Provided information Start Marker

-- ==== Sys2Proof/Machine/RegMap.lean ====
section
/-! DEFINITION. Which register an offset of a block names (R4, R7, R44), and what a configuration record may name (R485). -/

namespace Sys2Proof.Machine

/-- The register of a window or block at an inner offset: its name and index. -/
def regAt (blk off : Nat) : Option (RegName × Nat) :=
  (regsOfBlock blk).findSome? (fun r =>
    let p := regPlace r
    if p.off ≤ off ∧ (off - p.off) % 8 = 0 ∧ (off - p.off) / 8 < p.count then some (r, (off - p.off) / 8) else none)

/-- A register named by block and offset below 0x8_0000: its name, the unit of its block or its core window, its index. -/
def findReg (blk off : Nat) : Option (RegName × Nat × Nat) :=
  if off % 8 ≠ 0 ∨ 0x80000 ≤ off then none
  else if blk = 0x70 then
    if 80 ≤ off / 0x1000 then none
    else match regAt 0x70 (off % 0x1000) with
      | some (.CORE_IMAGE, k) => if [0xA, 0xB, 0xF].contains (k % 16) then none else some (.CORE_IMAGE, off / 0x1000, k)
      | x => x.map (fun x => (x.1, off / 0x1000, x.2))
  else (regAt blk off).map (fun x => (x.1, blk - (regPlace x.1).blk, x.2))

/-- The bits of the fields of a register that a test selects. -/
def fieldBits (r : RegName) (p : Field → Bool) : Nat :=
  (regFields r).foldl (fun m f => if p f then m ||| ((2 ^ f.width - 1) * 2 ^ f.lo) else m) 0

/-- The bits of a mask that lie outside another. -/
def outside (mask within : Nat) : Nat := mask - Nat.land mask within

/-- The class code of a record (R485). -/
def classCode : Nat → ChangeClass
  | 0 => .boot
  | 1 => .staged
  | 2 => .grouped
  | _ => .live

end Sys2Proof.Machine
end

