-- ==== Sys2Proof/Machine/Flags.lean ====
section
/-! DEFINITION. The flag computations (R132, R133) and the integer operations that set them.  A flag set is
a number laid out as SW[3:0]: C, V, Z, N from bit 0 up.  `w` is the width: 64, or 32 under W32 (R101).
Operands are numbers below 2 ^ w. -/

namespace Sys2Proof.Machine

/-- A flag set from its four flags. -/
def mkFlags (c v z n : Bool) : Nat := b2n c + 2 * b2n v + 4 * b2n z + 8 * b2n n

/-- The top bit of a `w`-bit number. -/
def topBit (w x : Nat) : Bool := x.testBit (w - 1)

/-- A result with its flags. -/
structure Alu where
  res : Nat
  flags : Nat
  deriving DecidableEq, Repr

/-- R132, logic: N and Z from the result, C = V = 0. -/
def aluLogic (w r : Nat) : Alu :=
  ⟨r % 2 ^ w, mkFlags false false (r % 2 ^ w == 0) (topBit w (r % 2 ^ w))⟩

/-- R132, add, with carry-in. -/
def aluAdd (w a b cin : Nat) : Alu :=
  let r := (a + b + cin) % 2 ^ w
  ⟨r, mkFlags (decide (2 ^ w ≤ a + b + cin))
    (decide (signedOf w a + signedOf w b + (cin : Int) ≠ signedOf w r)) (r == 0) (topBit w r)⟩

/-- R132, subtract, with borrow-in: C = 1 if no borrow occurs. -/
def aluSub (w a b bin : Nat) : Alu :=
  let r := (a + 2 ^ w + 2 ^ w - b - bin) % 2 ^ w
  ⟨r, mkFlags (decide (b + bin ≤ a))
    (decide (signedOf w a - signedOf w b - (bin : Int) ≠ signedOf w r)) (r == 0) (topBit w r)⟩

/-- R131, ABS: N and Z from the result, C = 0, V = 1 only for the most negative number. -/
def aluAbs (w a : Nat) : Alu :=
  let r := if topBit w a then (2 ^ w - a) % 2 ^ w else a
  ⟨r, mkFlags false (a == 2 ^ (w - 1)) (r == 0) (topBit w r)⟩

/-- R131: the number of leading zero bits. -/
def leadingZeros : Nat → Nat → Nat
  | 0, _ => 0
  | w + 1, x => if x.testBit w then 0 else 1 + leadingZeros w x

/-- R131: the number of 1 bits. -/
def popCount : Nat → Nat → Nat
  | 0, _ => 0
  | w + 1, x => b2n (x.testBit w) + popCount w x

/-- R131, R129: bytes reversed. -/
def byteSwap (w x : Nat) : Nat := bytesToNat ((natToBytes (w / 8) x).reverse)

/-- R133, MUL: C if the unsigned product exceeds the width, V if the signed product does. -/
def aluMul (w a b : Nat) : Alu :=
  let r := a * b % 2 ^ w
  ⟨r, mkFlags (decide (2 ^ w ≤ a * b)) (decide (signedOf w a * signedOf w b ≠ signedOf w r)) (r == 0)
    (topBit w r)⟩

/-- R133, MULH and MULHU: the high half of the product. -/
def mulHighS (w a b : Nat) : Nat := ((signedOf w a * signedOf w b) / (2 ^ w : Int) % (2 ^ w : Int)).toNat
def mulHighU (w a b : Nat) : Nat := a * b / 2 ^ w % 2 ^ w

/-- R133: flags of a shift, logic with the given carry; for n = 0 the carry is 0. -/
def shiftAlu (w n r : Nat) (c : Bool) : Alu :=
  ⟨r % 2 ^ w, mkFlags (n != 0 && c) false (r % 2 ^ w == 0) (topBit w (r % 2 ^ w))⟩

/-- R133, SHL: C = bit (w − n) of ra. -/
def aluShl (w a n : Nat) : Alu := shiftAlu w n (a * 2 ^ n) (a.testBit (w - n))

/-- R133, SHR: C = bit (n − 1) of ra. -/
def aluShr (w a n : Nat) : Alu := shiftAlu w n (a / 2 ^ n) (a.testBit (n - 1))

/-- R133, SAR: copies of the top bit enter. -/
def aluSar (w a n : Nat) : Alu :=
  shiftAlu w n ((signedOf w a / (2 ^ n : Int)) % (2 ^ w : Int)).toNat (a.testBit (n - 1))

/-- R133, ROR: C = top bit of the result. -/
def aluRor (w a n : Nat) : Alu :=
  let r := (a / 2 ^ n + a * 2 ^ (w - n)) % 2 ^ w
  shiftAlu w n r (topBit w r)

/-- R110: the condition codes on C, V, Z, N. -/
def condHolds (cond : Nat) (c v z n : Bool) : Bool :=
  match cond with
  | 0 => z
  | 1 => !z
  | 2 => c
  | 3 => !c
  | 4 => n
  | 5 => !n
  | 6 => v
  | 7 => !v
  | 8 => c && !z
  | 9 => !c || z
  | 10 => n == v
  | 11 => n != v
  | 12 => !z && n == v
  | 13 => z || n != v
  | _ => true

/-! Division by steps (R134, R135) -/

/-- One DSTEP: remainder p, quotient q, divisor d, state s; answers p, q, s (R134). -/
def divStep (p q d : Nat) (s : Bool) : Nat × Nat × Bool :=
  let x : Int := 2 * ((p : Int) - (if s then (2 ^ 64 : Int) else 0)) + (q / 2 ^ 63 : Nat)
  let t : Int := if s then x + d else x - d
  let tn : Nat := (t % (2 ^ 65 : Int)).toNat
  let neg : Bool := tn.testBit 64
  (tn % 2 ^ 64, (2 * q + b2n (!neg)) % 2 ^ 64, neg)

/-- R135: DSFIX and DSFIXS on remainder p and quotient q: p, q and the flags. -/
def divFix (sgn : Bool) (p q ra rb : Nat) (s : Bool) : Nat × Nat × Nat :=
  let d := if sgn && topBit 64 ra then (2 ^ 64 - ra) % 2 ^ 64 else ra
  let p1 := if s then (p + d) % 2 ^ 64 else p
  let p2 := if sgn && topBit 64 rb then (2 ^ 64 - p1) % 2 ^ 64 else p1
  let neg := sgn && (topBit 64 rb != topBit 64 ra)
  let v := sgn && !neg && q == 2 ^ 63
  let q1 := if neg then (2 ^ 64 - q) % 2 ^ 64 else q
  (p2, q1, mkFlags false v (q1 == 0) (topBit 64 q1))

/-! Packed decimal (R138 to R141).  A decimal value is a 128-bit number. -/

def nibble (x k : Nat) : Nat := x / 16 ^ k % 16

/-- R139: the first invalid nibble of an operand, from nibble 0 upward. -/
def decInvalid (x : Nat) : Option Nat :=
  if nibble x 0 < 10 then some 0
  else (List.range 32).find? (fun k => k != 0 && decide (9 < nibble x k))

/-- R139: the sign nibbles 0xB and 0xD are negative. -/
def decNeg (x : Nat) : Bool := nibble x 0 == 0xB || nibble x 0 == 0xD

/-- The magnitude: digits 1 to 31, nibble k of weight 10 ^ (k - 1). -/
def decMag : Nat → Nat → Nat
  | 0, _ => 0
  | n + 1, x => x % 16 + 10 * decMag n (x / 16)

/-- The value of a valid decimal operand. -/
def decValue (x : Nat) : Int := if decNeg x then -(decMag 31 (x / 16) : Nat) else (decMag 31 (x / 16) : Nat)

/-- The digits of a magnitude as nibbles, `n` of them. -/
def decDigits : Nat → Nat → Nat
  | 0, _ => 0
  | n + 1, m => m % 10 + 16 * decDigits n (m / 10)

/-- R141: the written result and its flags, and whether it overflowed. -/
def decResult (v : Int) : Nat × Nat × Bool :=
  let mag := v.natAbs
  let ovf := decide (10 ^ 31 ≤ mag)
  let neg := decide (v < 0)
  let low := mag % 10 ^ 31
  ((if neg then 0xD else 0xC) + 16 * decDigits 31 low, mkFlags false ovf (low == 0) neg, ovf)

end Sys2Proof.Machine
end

Provided information End Marker
Provided information Start Marker

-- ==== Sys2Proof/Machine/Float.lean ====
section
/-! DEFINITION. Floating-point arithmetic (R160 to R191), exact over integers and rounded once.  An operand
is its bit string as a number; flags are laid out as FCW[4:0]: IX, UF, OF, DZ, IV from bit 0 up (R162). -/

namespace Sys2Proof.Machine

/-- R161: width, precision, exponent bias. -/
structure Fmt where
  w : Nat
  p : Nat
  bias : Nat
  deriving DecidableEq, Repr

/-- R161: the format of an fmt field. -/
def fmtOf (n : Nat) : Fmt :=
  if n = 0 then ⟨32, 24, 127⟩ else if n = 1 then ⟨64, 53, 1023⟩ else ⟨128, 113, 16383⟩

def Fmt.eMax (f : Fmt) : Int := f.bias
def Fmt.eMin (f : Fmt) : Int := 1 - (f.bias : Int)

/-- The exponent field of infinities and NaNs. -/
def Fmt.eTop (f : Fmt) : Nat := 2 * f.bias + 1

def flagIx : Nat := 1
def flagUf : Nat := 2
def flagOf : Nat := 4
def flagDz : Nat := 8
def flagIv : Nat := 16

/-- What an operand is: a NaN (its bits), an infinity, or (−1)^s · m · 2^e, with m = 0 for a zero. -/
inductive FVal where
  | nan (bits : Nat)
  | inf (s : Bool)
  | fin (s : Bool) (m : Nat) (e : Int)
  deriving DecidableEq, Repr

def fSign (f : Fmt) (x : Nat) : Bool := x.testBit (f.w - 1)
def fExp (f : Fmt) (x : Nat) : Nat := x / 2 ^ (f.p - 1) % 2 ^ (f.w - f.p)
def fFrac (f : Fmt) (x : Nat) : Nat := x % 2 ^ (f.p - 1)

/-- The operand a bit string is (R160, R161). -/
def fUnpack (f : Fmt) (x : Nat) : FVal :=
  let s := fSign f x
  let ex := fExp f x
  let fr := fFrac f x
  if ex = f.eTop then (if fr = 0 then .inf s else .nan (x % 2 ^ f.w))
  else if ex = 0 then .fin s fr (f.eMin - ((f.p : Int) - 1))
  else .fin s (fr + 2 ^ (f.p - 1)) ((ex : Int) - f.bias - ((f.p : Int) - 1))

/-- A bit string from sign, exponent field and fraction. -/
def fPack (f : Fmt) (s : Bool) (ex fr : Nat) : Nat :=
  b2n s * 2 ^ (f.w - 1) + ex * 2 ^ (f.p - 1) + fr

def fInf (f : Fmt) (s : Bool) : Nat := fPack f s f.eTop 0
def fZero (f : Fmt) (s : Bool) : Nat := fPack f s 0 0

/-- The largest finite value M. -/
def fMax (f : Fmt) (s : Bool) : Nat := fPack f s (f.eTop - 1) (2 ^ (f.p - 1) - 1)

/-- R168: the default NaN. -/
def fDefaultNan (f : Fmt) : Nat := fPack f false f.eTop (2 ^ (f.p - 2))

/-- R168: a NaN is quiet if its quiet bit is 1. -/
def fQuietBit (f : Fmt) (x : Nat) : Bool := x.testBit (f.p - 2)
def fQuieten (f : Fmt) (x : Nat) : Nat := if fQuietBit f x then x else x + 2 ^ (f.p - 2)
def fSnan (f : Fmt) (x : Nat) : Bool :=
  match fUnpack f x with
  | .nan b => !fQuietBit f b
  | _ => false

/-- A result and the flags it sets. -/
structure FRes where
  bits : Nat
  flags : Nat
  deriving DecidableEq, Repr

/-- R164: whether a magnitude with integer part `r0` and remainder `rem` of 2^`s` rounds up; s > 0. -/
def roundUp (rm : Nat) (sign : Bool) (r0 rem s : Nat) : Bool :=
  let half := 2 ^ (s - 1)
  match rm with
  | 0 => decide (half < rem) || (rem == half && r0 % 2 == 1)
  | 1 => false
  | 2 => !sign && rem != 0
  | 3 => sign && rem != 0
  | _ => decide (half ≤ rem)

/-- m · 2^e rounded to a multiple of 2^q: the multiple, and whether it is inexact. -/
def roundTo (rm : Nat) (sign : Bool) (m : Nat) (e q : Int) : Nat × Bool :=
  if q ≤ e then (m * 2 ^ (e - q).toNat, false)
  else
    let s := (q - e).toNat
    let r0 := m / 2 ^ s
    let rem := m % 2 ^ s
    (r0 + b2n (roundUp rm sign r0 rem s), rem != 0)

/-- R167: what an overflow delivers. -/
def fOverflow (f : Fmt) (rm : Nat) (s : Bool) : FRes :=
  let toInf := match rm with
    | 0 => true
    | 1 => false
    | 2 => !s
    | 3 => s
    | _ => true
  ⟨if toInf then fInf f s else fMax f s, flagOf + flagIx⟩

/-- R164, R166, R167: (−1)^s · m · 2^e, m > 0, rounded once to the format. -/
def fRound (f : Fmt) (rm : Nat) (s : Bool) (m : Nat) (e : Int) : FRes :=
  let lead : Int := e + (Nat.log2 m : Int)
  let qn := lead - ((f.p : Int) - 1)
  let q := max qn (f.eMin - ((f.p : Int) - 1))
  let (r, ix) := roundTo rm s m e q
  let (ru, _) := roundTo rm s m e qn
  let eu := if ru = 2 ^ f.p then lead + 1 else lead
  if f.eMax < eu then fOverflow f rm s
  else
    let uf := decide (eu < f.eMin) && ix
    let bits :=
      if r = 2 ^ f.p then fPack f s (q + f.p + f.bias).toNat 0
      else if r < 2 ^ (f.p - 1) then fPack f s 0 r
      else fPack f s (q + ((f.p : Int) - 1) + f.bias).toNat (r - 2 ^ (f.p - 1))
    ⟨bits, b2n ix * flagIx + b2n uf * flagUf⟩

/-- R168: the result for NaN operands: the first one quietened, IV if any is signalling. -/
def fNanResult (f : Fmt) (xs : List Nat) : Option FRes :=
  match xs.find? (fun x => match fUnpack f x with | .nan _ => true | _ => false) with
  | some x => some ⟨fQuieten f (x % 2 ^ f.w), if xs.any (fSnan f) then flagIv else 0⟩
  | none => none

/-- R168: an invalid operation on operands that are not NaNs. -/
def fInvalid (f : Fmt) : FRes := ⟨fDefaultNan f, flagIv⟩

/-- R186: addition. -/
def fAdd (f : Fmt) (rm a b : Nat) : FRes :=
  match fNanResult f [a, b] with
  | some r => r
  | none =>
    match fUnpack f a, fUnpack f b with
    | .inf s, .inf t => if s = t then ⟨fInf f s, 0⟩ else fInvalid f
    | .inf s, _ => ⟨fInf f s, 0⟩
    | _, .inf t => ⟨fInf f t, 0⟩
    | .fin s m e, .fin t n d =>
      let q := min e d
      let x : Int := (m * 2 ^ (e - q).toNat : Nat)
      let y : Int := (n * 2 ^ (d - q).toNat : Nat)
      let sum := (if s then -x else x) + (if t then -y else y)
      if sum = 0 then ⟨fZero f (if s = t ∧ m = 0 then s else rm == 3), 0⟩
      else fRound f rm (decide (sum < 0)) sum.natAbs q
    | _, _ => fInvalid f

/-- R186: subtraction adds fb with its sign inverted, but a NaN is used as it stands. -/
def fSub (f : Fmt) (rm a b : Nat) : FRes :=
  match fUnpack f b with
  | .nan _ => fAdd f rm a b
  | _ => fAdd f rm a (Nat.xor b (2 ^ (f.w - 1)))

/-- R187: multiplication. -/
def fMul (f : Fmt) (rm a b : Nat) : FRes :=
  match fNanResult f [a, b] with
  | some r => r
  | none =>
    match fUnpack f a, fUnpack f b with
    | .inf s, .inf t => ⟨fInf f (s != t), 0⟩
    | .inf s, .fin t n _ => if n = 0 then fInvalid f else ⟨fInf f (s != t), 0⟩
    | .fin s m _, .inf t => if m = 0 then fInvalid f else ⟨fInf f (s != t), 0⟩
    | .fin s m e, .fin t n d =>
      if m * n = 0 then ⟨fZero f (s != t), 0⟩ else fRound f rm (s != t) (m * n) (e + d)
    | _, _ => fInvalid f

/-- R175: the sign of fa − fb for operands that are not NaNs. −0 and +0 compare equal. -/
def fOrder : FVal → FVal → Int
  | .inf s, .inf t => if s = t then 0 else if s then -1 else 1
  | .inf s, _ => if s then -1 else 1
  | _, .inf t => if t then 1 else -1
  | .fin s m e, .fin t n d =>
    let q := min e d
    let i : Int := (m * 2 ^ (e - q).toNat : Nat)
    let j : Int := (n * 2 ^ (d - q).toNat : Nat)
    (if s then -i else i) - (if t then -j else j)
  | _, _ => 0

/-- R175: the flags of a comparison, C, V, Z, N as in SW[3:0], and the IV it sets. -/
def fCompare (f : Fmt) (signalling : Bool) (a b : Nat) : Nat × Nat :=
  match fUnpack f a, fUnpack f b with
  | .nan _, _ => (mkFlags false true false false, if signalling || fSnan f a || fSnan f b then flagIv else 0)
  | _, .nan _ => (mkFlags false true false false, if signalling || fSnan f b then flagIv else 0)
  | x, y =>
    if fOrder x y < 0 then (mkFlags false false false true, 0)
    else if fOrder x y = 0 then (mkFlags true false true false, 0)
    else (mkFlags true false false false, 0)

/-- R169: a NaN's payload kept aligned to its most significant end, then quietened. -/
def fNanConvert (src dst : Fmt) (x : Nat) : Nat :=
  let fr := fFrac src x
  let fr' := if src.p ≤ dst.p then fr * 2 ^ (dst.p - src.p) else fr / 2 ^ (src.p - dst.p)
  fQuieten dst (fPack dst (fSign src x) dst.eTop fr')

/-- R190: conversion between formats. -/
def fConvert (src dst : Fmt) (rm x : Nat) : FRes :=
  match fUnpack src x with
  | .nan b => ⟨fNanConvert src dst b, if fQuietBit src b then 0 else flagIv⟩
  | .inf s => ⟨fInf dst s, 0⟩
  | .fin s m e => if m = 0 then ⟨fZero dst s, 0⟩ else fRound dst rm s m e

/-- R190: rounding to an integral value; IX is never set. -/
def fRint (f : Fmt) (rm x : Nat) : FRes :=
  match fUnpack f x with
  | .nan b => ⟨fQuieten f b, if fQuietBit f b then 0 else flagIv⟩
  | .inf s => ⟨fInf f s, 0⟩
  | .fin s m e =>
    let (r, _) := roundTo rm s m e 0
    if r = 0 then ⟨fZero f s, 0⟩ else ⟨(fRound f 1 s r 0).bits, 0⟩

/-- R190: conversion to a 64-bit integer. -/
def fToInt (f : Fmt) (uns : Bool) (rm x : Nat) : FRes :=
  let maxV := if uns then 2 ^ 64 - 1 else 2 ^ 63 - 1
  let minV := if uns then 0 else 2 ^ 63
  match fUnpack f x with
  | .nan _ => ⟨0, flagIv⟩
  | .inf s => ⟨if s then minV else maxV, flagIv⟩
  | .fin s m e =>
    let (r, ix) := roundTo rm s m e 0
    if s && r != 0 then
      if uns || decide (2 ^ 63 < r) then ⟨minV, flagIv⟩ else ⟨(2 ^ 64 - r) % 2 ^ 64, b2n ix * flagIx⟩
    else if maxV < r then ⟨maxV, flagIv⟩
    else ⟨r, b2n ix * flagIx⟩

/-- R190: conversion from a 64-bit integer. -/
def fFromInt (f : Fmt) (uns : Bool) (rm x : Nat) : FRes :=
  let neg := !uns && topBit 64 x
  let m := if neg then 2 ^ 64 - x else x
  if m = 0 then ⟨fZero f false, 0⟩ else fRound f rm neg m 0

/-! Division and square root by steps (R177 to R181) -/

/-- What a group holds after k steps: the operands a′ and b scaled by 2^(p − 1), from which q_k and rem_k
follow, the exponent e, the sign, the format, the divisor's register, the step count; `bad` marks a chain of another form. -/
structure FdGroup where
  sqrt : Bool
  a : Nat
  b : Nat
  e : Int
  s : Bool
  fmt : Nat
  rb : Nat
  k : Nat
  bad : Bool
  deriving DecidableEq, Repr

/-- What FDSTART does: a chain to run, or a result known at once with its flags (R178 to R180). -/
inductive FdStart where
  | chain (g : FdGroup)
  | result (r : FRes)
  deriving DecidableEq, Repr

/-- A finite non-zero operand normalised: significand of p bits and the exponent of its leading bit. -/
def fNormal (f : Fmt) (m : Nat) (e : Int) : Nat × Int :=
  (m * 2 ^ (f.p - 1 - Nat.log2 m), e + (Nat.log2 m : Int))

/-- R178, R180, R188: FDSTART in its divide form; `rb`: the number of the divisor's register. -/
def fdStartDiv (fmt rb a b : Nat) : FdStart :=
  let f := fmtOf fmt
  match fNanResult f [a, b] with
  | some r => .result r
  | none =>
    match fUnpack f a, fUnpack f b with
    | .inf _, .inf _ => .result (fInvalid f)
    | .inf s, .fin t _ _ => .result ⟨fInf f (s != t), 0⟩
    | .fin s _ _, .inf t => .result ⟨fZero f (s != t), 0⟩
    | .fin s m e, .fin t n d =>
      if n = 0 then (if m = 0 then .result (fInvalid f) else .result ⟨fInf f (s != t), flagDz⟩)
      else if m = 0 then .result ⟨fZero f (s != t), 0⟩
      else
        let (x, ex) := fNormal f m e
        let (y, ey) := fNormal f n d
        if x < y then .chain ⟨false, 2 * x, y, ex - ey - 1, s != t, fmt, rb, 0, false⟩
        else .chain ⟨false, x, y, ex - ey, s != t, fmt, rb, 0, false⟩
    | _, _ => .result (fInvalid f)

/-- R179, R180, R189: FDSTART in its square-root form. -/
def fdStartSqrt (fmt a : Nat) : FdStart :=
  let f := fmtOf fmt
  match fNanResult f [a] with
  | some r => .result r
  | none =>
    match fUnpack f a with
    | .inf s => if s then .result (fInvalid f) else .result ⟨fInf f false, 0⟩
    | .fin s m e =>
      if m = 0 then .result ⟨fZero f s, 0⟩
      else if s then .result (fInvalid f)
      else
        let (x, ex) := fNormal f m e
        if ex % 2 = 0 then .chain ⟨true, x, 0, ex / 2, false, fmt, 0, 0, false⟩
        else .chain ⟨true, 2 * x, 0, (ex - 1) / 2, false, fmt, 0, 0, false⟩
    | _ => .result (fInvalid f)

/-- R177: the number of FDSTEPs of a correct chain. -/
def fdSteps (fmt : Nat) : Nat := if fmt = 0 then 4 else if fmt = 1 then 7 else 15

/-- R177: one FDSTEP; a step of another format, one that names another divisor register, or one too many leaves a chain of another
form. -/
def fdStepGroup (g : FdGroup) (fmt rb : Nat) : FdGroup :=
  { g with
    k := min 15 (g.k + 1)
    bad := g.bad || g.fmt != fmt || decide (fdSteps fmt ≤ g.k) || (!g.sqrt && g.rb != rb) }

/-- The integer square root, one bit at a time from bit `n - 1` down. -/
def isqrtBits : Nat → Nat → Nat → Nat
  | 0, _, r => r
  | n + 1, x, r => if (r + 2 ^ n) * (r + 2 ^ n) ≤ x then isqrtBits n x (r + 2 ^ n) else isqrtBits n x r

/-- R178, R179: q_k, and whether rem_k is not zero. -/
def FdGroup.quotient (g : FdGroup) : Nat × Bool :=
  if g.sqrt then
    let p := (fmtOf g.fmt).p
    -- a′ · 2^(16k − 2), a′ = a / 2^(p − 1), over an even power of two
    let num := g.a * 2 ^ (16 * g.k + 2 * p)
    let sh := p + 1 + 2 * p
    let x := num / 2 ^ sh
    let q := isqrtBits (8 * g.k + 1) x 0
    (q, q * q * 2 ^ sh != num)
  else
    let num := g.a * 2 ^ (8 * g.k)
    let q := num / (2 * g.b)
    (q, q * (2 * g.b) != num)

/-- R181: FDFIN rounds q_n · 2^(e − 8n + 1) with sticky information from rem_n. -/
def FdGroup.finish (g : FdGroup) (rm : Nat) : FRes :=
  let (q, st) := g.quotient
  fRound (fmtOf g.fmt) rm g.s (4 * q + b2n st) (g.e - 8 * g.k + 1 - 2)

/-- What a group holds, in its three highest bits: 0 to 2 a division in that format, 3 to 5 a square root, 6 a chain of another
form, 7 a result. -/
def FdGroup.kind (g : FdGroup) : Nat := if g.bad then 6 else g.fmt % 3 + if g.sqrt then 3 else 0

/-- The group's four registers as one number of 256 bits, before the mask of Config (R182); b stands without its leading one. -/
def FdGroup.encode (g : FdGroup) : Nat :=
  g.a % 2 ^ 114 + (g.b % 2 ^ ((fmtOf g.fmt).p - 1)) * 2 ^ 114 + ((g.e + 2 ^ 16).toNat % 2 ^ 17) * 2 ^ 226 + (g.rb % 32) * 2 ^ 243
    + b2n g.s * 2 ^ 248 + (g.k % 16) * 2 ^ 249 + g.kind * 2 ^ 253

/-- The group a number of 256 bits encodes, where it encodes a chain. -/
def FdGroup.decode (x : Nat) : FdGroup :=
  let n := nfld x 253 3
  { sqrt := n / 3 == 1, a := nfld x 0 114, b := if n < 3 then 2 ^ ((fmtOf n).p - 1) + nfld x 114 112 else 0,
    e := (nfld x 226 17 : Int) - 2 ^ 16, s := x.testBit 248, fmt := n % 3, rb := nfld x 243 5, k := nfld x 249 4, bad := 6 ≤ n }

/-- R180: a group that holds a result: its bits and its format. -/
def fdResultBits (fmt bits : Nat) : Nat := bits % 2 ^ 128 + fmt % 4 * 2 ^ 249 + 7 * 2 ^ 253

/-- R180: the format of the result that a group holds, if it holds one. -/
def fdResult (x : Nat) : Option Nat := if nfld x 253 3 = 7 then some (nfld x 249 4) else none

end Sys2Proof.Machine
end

Provided information End Marker

= Work instruction =
Only the lines above from the one with "def fSnan (f" through the one with "is signalling. -/" should be duplicated, character for character.

= Your solution =
def fSnan (f : Fmt) (x : Nat) : Bool :=
  match fUnpack f x with
  | .nan b => !fQuietBit f b
  | _ => false

/-- A result and the flags it sets. -/
structure FRes where
  bits : Nat
  flags : Nat
  deriving DecidableEq, Repr

/-- R164: whether a magnitude with integer part `r0` and remainder `rem` of 2^`s` rounds up; s > 0. -/
def roundUp (rm : Nat) (sign : Bool) (r0 rem s : Nat) : Bool :=
  let half := 2 ^ (s - 1)
  match rm with
  | 0 => decide (half < rem) || (rem == half && r0 % 2 == 1)
  | 1 => false
  | 2 => !sign && rem != 0
  | 3 => sign && rem != 0
  | _ => decide (half ≤ rem)

/-- m · 2^e rounded to a multiple of 2^q: the multiple, and whether it is inexact. -/
def roundTo (rm : Nat) (sign : Bool) (m : Nat) (e q : Int) : Nat × Bool :=
  if q ≤ e then (m * 2 ^ (e - q).toNat, false)
  else
    let s := (q - e).toNat
    let r0 := m / 2 ^ s
    let rem := m % 2 ^ s
    (r0 + b2n (roundUp rm sign r0 rem s), rem != 0)

/-- R167: what an overflow delivers. -/
def fOverflow (f : Fmt) (rm : Nat) (s : Bool) : FRes :=
  let toInf := match rm with
    | 0 => true
    | 1 => false
    | 2 => !s
    | 3 => s
    | _ => true
  ⟨if toInf then fInf f s else fMax f s, flagOf + flagIx⟩

/-- R164, R166, R167: (−1)^s · m · 2^e, m > 0, rounded once to the format. -/
def fRound (f : Fmt) (rm : Nat) (s : Bool) (m : Nat) (e : Int) : FRes :=
  let lead : Int := e + (Nat.log2 m : Int)
  let qn := lead - ((f.p : Int) - 1)
  let q := max qn (f.eMin - ((f.p : Int) - 1))
  let (r, ix) := roundTo rm s m e q
  let (ru, _) := roundTo rm s m e qn
  let eu := if ru = 2 ^ f.p then lead + 1 else lead
  if f.eMax < eu then fOverflow f rm s
  else
    let uf := decide (eu < f.eMin) && ix
    let bits :=
      if r = 2 ^ f.p then fPack f s (q + f.p + f.bias).toNat 0
      else if r < 2 ^ (f.p - 1) then fPack f s 0 r
      else fPack f s (q + ((f.p : Int) - 1) + f.bias).toNat (r - 2 ^ (f.p - 1))
    ⟨bits, b2n ix * flagIx + b2n uf * flagUf⟩

/-- R168: the result for NaN operands: the first one quietened, IV if any is signalling. -/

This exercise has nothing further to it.